Through a collaboration with the local Winston-Salem/Forsyth County School System, the exhibit also features memorial projects by students in the Model UN Club at West Forsyth High School and the Social Injustice: The Holocaust and Modern Day Genocide class at Mount Tabor High School.

The Museum will present two public programs in conjunction with the exhibit. On Saturday, February 10, at 2:00pm, Dr. Laurence Sherr, Composer-in-Residence and Professor of Music at Kennesaw State University, will present a lecture entitled “Suppressed Music and Art during the Nazi Era.” He will discuss how, as part of their effort to exterminate the Jewish people, the Nazis also sought to exterminate their culture. Dr. Sherr will provide an overview of the artistic suppression that extended to genres, groups or individuals that were deemed to be undesirable, the labeling of composers and artists as entartete” (degenerate), and the rewriting of music history during the Nazi Era.

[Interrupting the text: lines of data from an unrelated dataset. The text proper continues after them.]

-- ==== Sys2Proof/Machine/Sync.lean ====
section
/-! DEFINITION. The SY instructions and the events of waiting (spec 06 R118 to R137, 11 R274 to R282, 07 R168, R171):
barriers, waits, latches, the region table, fences. -/

namespace Sys2Proof.Machine

/-! Barriers -/

/-- Reach a barrier (R171, R275, R355, R385): the path parks there, or nothing changes. -/
def Thread.barrier (t : Thread) (i : Instr) (k : BarKind) : Res :=
  let p := t.w.asPath t.w.pc (.bar k) 0 false
  if t.w.handler then .trap t 0x01 (word0 i) 0
  else if !canPark t.w.paths p then .trap t 0x0B 0 0
  else .parked { t with w := ({ t.w with paths := parkPath t.w.paths p, stall := none } : Warp).switch t.s.clock } t.w.exec

/-- BAR (R171, R275). -/
def execBar (f : SyF) (s : State) : Host.Outcome State Fault Refusal :=
  issue (.bar f) [] true (fun t => t.barrier (.bar f) .bar) s

/-- BARC (R171, R275). -/
def execBarc (f : SyF) (s : State) : Host.Outcome State Fault Refusal :=
  issue (.barc f) [] true (fun t => t.barrier (.barc f) .barc) s

/-- BARD (R157, R171, R275): only in a launch with the co-resident-die flag. -/
def execBard (f : SyF) (s : State) : Host.Outcome State Fault Refusal :=
  issue (.bard f) [] true (fun t =>
    if !t.launch.coop then .trap t 0x01 (word0 (.bard f)) 0 else t.barrier (.bard f) .bard) s

/-! Waiting -/

/-- A condition is false (R168): the path waits at the instruction. -/
def Thread.wait (t : Thread) : Res := .again { t with w := t.w.waitHere t.s.clock }

/-- The counter of a WAITC kind (R276). -/
def ctrOf (kind : Nat) : Ctr :=
  match kind with
  | 0 => .lg | 1 => .sg | 2 => .lx | 3 => .at | 4 => .gx | 5 => .en | 6 => .wq | _ => .sl

/-- Whether the counters that a WAITC selects are at most `m` (R276). -/
def Warp.ctrAtMost (w : Warp) (kind m : Nat) : Bool :=
  if kind = 8 then (List.range 8).all fun k => decide (ctrVal w.pend (ctrOf k) ≤ m)
  else decide (ctrVal w.pend (ctrOf kind) ≤ m)

/-- WAITC (R276). -/
def execWaitc (f : SyF) (s : State) : Host.Outcome State Fault Refusal :=
  issue (.waitc f) [] true (fun t =>
    if t.w.ctrAtMost f.kind.toNat (f.imm.toNat % 256) then .next t else t.wait) s

/-- The value operand of WAITB, ARRB, ACQ and REL (R278, R279). -/
def Thread.valueOf (t : Thread) (f : SyF) : Word :=
  if f.kind.getLsbD 2 then f.imm.setWidth 32 else t.w.sreg f.sb.toNat
def valueOpd (f : SyF) : List Opd := if f.kind.getLsbD 2 then [] else [.s f.sb.toNat 1 1]

/-- Whether an earlier access of the thread's warp to a place is not performed yet: what acts on it at issue comes after it
(R128). -/
def Thread.accPending (t : Thread) (p : Place) (n : Nat) : Bool :=
  t.s.accs.any fun e => !e.2.kind.isPref && decide (e.2.kind ≠ .given) && e.2.owners.contains t.id && !(e.2.pending p n).isEmpty

/-- Scratch bytes at a place as a number; none while the member is saved (R32). -/
def State.scratchNat (s : State) (p : Place) (n : Nat) : Option Nat :=
  match p with
  | .scratch w o =>
    match mapFind s.wgs w with
    | some g => if g.phase = .saved then none else some (leNat (getScratch g.scratch o n))
    | none => some 0
  | .pa _ => none
def State.putScratchAt (s : State) (wg o : Nat) (bs : List Byte) : State :=
  s.modWg wg fun g => { g with scratch := putScratch g.scratch o bs }

/-- The object that a WAITB or ARRB names, checked as a 16-byte access (R278). -/
def Thread.barObject (t : Thread) (f : SyF) : Except (Nat × Dword) Place :=
  let space := if f.kind.getLsbD 0 then 2 else 1
  let ea := (t.w.sreg f.sa.toNat).setWidth 64
  match t.spaceCheck space 16 16 ea with
  | some c => .error (c, ea)
  | none => .ok (t.scratchPlace space ea)

/-- WAITB (R278). -/
def execWaitb (f : SyF) (s : State) : Host.Outcome State Fault Refusal :=
  issue (.waitb f) (.s f.sa.toNat 1 1 :: valueOpd f) true (fun t =>
    match t.barObject f with
    | .error (c, ea) => .trap t c ea 0
    | .ok p =>
      if t.accPending p 16 then t.wait
      else
      match t.scratchSound 8 [p] with
      | .error r => r
      | .ok t =>
        match ({ t.s with wgs := mapPut t.s.wgs t.w.wg t.g } : State).scratchNat p 8 with
        | none => t.wait
        | some x => if bitOf x 32 != (t.valueOf f).getLsbD 0 then .next t else t.wait) s

/-- `arrive` (R277) on the bytes of an object. -/
def arriveNat (x k : Nat) : Nat :=
  let count := x % 2 ^ 32
  let phase := x / 2 ^ 32
  if count = 0 then x
  else if count ≤ k then (if bitOf phase 0 then phase - 1 else phase + 1) * 2 ^ 32
  else phase * 2 ^ 32 + (count - k)

/-- Count an object of a workgroup's scratch down (R277). -/
def Workgroup.arrive (g : Workgroup) (o k : Nat) : Workgroup :=
  let x := arriveNat (leNat (getScratch g.scratch o 8)) k
  { g with scratch := putScratch g.scratch o (leBytes 8 x) }
def State.arrive (s : State) (wg o k : Nat) : State := s.modWg wg fun g => g.arrive o k

/-- Whether an access or a job is still in progress. -/
def State.busyUid (s : State) (u : Nat) : Bool := (mapFind s.accs u).isSome || (mapFind s.jobs u).isSome

/-- Stall at the instruction until what `waits` finds outstanding when it issues is performed (R274). -/
def Thread.stallAt (t : Thread) (stage : Nat) (waits : List Nat) (k : Thread → Res) : Res :=
  let begin_ : Res := if waits.isEmpty then k t else .again { t with w := { t.w with stall := some ⟨t.w.pc, waits, stage, []⟩ } }
  match t.w.stall with
  | some x => if x.pc = t.w.pc then (if x.waits.any t.s.busyUid then .again t else k t) else begin_
  | none => begin_
def Thread.stallOn (t : Thread) (waits : List Nat) (k : Thread → Res) : Res := t.stallAt 0 waits k

/-- The stores of the workgroup that are not performed (R136): none at warp scope. -/
def Thread.storeWaits (t : Thread) (scope : Nat) : List Nat :=
  if scope ≤ 1 then []
  else (t.s.accs.filter fun e => e.2.wg == t.w.wg && e.2.kind.isStore).map (·.1)

/-- The warp's loads and atomics that are not performed (R136). -/
def Thread.loadWaits (t : Thread) : List Nat :=
  (t.s.accs.filter fun e => e.2.owners.contains t.id && (match e.2.kind with
    | .load | .atomic _ => true
    | _ => false)).map (·.1)

/-- ARRB (R278). -/
def execArrb (f : SyF) (s : State) : Host.Outcome State Fault Refusal :=
  issue (.arrb f) (.s f.sa.toNat 1 1 :: valueOpd f) true (fun t =>
    match t.barObject f with
    | .error (c, ea) => .trap t c ea 0
    | .ok p =>
      t.stallOn (t.storeWaits 2) fun t =>
        if t.accPending p 16 then .again t
        else
        match t.scratchSound 8 [p] with
        | .error r => r
        | .ok t =>
        match p with
        | .scratch wg o =>
          if wg = t.w.wg then .next { t with g := t.g.arrive o (t.valueOf f).toNat }
          else
            match t.s.scratchNat p 8 with
            | none => .again t
            | some _ => .next { t with s := t.s.arrive wg o (t.valueOf f).toNat }
        | .pa _ => .next t) s

/-! Latches -/

/-- The physical address of a latch, checked (R119): alignment, the address, bytes 8 to 15. -/
def Thread.latch (t : Thread) (va : Dword) : Except Res (Thread × Nat × Bool) :=
  if va.toNat % 16 ≠ 0 then .error (.trap t 0x03 va 0)
  else
    match t.address 0 2 16 va with
    | .error r => .error r
    | .ok (t, pa, nc) =>
      if t.s.paBusy pa || t.accPending (.pa pa) 16 then .error (.again t)
      else if t.s.viewNat (pa + 8) 8 ≠ 0 then .error (.trap t 0x02 va 0)
      else .ok ({ t with s := t.s.homeTouch (some t.die) pa t.cls false }, pa, nc)

/-- The wake messages of a latch update from its old 8 bytes and the value that it holds now (R120). -/
def wakesOf (die pa old new : Nat) : List CtlMsg :=
  if old % 2 ^ 32 = new % 2 ^ 32 then []
  else ((List.range 9).filter fun d => bitOf old (32 + d)).map fun d => ⟨die, d, .latchWake pa⟩

/-- A latch update by the part, in one step as an atomic at system scope (R120, R332). -/
def State.latchUpdate (s : State) (pa value : Nat) (set : Bool) (die : Nat) : State :=
  let old := s.viewNat pa 8
  let new := atomicOp (if set then 12 else 13) 64 old value 0
  let s := s.sysWrite pa (leBytes 8 new)
  { s with ctl := s.ctl ++ wakesOf die pa old new }

/-- Whether two ranges of global memory share a 4 KiB page. -/
def samePages (a b c d : Nat) : Bool := decide (a / 4096 ≤ (d - 1) / 4096) && decide (c / 4096 ≤ (b - 1) / 4096)

/-- What a REL waits for (R131, R132): stores and jobs of its workgroup. -/
def Thread.relWaits (t : Thread) (va : Dword) (scope : Nat) : List Nat :=
  let r := (t.s.core t.core).rmuOf t.ctx.slot
  let mine := r.slots.filter fun e => e.latch == va.toNat
  let jobs := t.s.jobs.filter fun e => e.2.wg == t.w.wg && !e.2.writes.isEmpty
  let stores := t.s.accs.filter fun e => e.2.wg == t.w.wg && e.2.kind.isStore
  if r.unknown || mine.isEmpty then
    (if r.unknown || r.more || decide (2 ≤ scope) then stores.map (·.1) else []) ++ jobs.map (·.1)
  else
    (stores.filter fun e => e.2.wild || e.2.tags.any (fun g => g.1 == va.toNat) ||
      (decide (2 ≤ scope) && e.2.parts.any fun p => match p.at_ with | .scratch _ _ => true | .pa _ => false)).map (·.1) ++
    (jobs.filter fun e => r.more || e.2.writes.any fun x => x.glob && mine.any fun m =>
      samePages x.lo x.hi m.base (m.base + m.len)).map (·.1)

/-- REL (R119, R120, R131 to R134, R279): it waits, then its update is one atomic on VALUE and WAITERS. -/
def execRel (f : SyF) (s : State) : Host.Outcome State Fault Refusal :=
  issue (.rel f) (.s f.sa.toNat 2 2 :: valueOpd f) true (fun t =>
    let va := t.w.spair f.sa.toNat
    let v := (t.valueOf f).toNat
    let add := f.kind.getLsbD 0
    let go (t : Thread) : Res :=
      match t.latch va with
      | .error r => r
      | .ok (t, pa, nc) =>
        t.stallAt 2 (t.relWaits va f.scope.toNat) fun t =>
          let a := t.access t.w.exec (.atomic (if add then 13 else 12)) 8 f.scope.toNat 0 false .stall
            [onePart 0 va (.pa pa) nc (leBytes 8 v)]
          if !t.s.accRoom a then .again t
          else
            let (s, uid) := t.s.newUid
            .again { t with s := { s with accs := mapPut s.accs uid a }
                            w := { t.w with stall := some ⟨t.w.pc, [uid, pa], 1, []⟩ } }
    match t.w.stall with
    | some x =>
      if x.pc = t.w.pc ∧ x.stage = 1 then
        if t.s.busyUid (x.waits.headD 0) then .again t
        else
          let old := leNat x.got
          let new := if add then old + v else v
          .next { t with s := { t.s with ctl := t.s.ctl ++ wakesOf t.die (x.waits.getD 1 0) old new } }
      else go t
    | none => go t) s

/-- The record of a waiting ACQ. -/
def State.acqAt (s : State) (warp : Nat) (pc : Dword) : Option AcqWait :=
  s.acqs.find? fun a => a.warp == warp && a.pc == pc
def State.acqDel (s : State) (warp : Nat) (pc : Dword) : State :=
  { s with acqs := s.acqs.filter fun a => !(a.warp == warp && a.pc == pc) }

/-- ACQ (R119, R120, R135, R279): a read of VALUE; when the condition is false the die's waiter bit is set, and the
path waits for a wake or for 2 µs before it reads again. With no room for the atomic OR it stalls (R74). -/
def execAcq (f : SyF) (s : State) : Host.Outcome State Fault Refusal :=
  issue (.acq f) (.s f.sa.toNat 2 2 :: valueOpd f) true (fun t =>
    let va := t.w.spair f.sa.toNat
    let idle := match t.s.acqAt t.id t.w.pc with
      | some a => !a.wake
      | none => false
    if idle then t.wait
    else
      match t.latch va with
      | .error r => r
      | .ok (t, pa, nc) =>
        let x := t.s.viewNat pa 8
        let v := x % 2 ^ 32
        let want := (t.valueOf f).toNat
        let s := t.s.acqDel t.id t.w.pc
        if (if f.kind.getLsbD 0 then decide (v = want) else decide (want ≤ v)) then .next { t with s := s }
        else
          let a : Access := { t.access t.w.exec (.atomic 5) 4 4 0 false .none
            [onePart 0 (va + 4) (.pa (pa + 4)) nc (leBytes 4 (2 ^ t.die))] with owners := [] }
          let set := bitOf x (32 + t.die)
          if !set && !s.accRoom a then .again t
          else
            let s : State := { s with acqs := s.acqs ++ [⟨t.id, t.w.pc, t.die, pa, s.tick, false⟩] }
            let s := if set then s
              else
                let (s, uid) := s.newUid
                { s with accs := mapPut s.accs uid a }
            ({ t with s := s } : Thread).wait) s

/-- LATCHWAKE (R120): the waiting ACQs of the die read again. -/
def execLatchwake (k : Nat) (s : State) : Host.Outcome State Fault Refusal :=
  event true (fun s => s.takeCtl k fun m s => match m.body with
    | .latchWake pa => some { s with acqs := s.acqs.map fun a => if a.die = m.dst ∧ a.pa = pa then { a with wake := true } else a }
    | _ => none) s

/-- ACQ_REREAD_TIMEOUT (R120): 2 µs after the last read. -/
def execAcqRereadTimeout (warp : Nat) (pc : Dword) (s : State) : Host.Outcome State Fault Refusal :=
  event true (fun s =>
    { s with acqs := s.acqs.map fun a =>
        if a.warp = warp ∧ a.pc = pc ∧ a.tick + 2000 ≤ s.tick then { a with wake := true } else a }) s

/-! The region table -/

/-- An entry of the region table that binds a region (R122): none with V = 0, or when it breaks a constraint. -/
def regionOf (c : Ctx) (idx x : Nat) : Option Region :=
  let w (i : Nat) : Nat := x / 2 ^ (64 * i) % 2 ^ 64
  let base := w 0
  let len := w 1
  let fl := w 3
  let scope := fl % 8
  let last : Dword := BitVec.ofNat 64 (base + len - 1)
  if bitOf fl 3 ∧ base % 128 = 0 ∧ len % 128 = 0 ∧ len ≠ 0 ∧ w 2 % 16 = 0 ∧ fl / 16 % 16 = 0 ∧ fl / 2 ^ 16 = 0 ∧
      2 ≤ scope ∧ scope ≤ 5 ∧ base + len ≤ 2 ^ 64 ∧ c.canonical (BitVec.ofNat 64 base) ∧ c.canonical last ∧
      (BitVec.ofNat 64 base).getLsbD 63 = last.getLsbD 63 then
    some ⟨idx, base, len, w 2, scope⟩
  else none

/-- The reads of a range of a region table at its lines' homes: requester class 8 (R121). -/
def State.tableTouch (s : State) (die pa n : Nat) (write : Bool) : State :=
  (List.range (roundUp n 128 / 128)).foldl (fun s i => s.homeTouch (some die) (pa + 128 * i) 8 write) s

/-- The raw entries of a region table, a page of 128 at a time; none when a page cannot be read now (R124). -/
def State.tablePages (die : Nat) (c : Ctx) : Nat → Nat → State → State × Option (List (Nat × Nat))
  | 0, _, s => (s, some [])
  | n + 1, p, s =>
    match s.partTranslate die c 0 (c.regtab + BitVec.ofNat 64 (4096 * p)) with
    | (s, .ok pa) =>
      if (List.range 32).any fun i => s.paBusy (pa + 128 * i) then (s, none)
      else
        let page := (List.range 128).map fun i => (128 * p + i, s.viewNat (pa + 32 * i) 32)
        match State.tablePages die c n (p + 1) (s.tableTouch die pa 4096 false) with
        | (s, some r) => (s, some (page ++ r))
        | (s, none) => (s, none)
    | (s, _) => (s, none)

/-- The region table as a core loads it (R124): all valid entries, or unknown. DESIGN CHOICE (log 88): a line of it that is on its
way between dies at that moment makes it unknown too. -/
def State.loadRegions (s : State) (die : Nat) (c : Ctx) : State × RegionUnit :=
  if c.regtab = 0 then (s, ⟨c.slot, [], false, false⟩)
  else
    match State.tablePages die c 32 0 s with
    | (s, none) => (s, ⟨c.slot, [], true, true⟩)
    | (s, some l) => (s, ⟨c.slot, l.filterMap fun e => regionOf c e.1 e.2, false, false⟩)

/-- Whether a workgroup of a context is on a core. -/
def State.ctxOn (s : State) (core slot : Nat) : Bool :=
  s.wgs.any fun e => e.2.core == core && decide (e.2.phase ≠ .ended) && decide (e.2.phase ≠ .saved) &&
    (s.launch e.2.launch).ctx.slot == slot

On Sunday, February 11, from 1:00pm to 3:00pm, a performance entitled “Words, Music, Memory: Songs Commemorating the Holocaust” will be held in Brendle Recital Hall, located in the Scales Fine Arts Center on the Wake Forest campus. Focusing on music based on the words of young people who witnessed the Holocaust—many of whom did not survive—the performance uses the power of music to bridge generations in active commemoration. The performance will feature Dr. Sheena Ramirez (soprano), Dr. Courtney Miller (oboe/English Horn), and Dr. Suzanne Polak (piano) with commentary from Adina Langer (Curator, Kennesaw State University Museum of History and Holocaust Education) and Dr. Sherr (Composer).  A reception in the lobby will follow the performance. Admission is free.

These programs and the exhibit are sponsored by the Wake Forest University Interdisciplinary Arts Center.